## Exercise requirements
Records follow. Pull out every line that contains "false".

## Provided records
[Start of Attachment]

-- ==== Sys2Proof/Machine/TableOps.lean ====
section
/-! DEFINITION. Embedding tables (05_tables.md): geometry, hash, buckets, copies, the slot allocator,
quarantine, eviction and the placing of an insert. -/

namespace Sys2Proof.Machine

/-! ## Geometry (R60, R61, R63, R179 to R181) -/

/-- Content length L of Table 02-5. -/
def rowLen (fmt d m : Nat) : Nat :=
  match fmt with
  | 0 => 4 * d
  | 1 | 2 => 2 * d
  | 3 | 4 => d
  | 5 | 6 | 10 => d / 32 + d
  | 7 | 8 => d / 32 + 3 * d / 4
  | 9 => d / 32 + d / 2
  | 11 => 4 + d
  | 12 => 4 + (d + 1) / 2
  | 13 => 4 + (d + 3) / 4
  | _ => m

/-- R61 and R63: whether a format, d and m are allowed. -/
def rowShapeOk (fmt d m : Nat) : Bool :=
  decide (1 ≤ d) && decide (d ≤ 2048) && decide (rowLen fmt d m ≤ 4096)
  && (if 5 ≤ fmt ∧ fmt ≤ 10 then d % 32 == 0 else true)
  && (if 14 ≤ fmt then decide (1 ≤ m) && decide (m ≤ 256) && d % m == 0 else m == 0)

/-- R179: PITCH, RPS and SPR of a content length. -/
def slotPitch (l : Nat) : Nat := if l ≤ 256 then roundUp l 4 else roundUp l 256
def slotRps (l : Nat) : Nat := if l ≤ 256 then 256 / roundUp l 4 else 0
def slotSpr (l : Nat) : Nat := if l ≤ 256 then 1 else roundUp l 256 / 256

/-- R180: the address of slot k in the home copy. -/
def TableDesc.slotAddr (d : TableDesc) (k : Nat) : Nat :=
  if d.rps ≠ 0 then d.rowBase + k / d.rps * 256 + k % d.rps * d.pitch else d.rowBase + k * d.spr * 256

def TableDesc.home (d : TableDesc) : Nat := stackOf d.rowBase

/-- R199: the address in a copy of a home address. -/
def TableDesc.copyAddr (d : TableDesc) (mirror : Bool) (a : Nat) : Nat :=
  if mirror then a % 2 ^ 36 + d.mirrorStack * 2 ^ 36 else a

/-- The stack of a copy. -/
def TableDesc.copyStack (d : TableDesc) (mirror : Bool) : Nat := if mirror then d.mirrorStack else d.home

/-- Whether a slot is one the allocator may hand out or a free may keep (R182, R191). -/
def TableDesc.slotOk (d : TableDesc) (k : Nat) : Bool :=
  decide (k < d.slots) && (d.flags.defaultZero || k != d.defaultSlot)

/-- R181: bytes of the codebook. -/
def TableDesc.codebookLen (d : TableDesc) : Nat := if 14 ≤ d.rowFormat then 512 * d.elems else 0

/-- Table 05-4: the areas, as base and length; the free-slot list is the one not mirrored. -/
def TableDesc.areas (d : TableDesc) : List (Nat × Nat × Bool) :=
  [(d.rowBase, (if d.rps ≠ 0 then (d.slots + d.rps - 1) / d.rps * 256 else d.slots * d.spr * 256), true)]
  ++ (if d.flags.mapped then [(d.auxBase, roundUp (d.indexLimit * 4) 65536, true)] else [])
  ++ (if d.flags.dynamic then [(d.auxBase, 2 ^ d.bucketsLog2 * 256, true)] else [])
  ++ (if d.flags.dynamic || d.flags.mapped then [(d.freeBase, roundUp (d.slots * 4) 65536, false)] else [])
  ++ (if 14 ≤ d.rowFormat then [(d.codebookBase, d.codebookLen, true)] else [])

/-- The areas of every copy. -/
def TableDesc.allAreas (d : TableDesc) : List (Nat × Nat) :=
  d.areas.map (fun a => (a.1, a.2.1))
  ++ (if d.flags.mirrored then (d.areas.filter (·.2.2)).map (fun a => (d.copyAddr true a.1, a.2.1)) else [])

/-! ## Hash and buckets (R185, R186) -/

def hash1 (d : TableDesc) (v : Nat) : Nat := (mix (BitVec.ofNat 64 v ^^^ d.seed)).toNat / 2 ^ (64 - d.bucketsLog2)
def hash2 (d : TableDesc) (v : Nat) : Nat :=
  (mix (BitVec.ofNat 64 v ^^^ d.seed.rotateLeft 32)).toNat / 2 ^ (64 - d.bucketsLog2)

/-- Home address of bucket i. -/
def TableDesc.bucketAddr (d : TableDesc) (i : Nat) : Nat := d.auxBase + 256 * i

/-- A bucket entry (Table 05-6). -/
structure BEntry where
  id : Nat
  slot : Nat
  freq : Nat
  valid : Bool
  alt : Bool
  pin : Bool
  ver : Nat
  deriving DecidableEq, Repr

def BEntry.empty : BEntry := ⟨0, 0, 0, false, false, false, 0⟩

/-- A bucket: its 16 entries and its overflow count (R186). -/
structure BucketSheet where
  entries : List BEntry
  ovf : Nat
  deriving DecidableEq, Repr

def decodeBucket (l : List Byte) : BucketSheet :=
  let fv (k : Nat) := field l (16 * k + 14) 2
  { entries := (List.range 16).map (fun k =>
      ⟨field l (16 * k) 8, field l (16 * k + 8) 4, field l (16 * k + 12) 2,
       bit (fv k) 15, bit (fv k) 14, bit (fv k) 13, fv k % 4096⟩),
    ovf := packLanes 1 ((List.range 16).map (fun k => b2n (bit (fv k) 12))) }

[End of Attachment]

## Solution
  ++ (if d.flags.dynamic || d.flags.mapped then [(d.freeBase, roundUp (d.slots * 4) 65536, false)] else [])
def BEntry.empty : BEntry := ⟨0, 0, 0, false, false, false, 0⟩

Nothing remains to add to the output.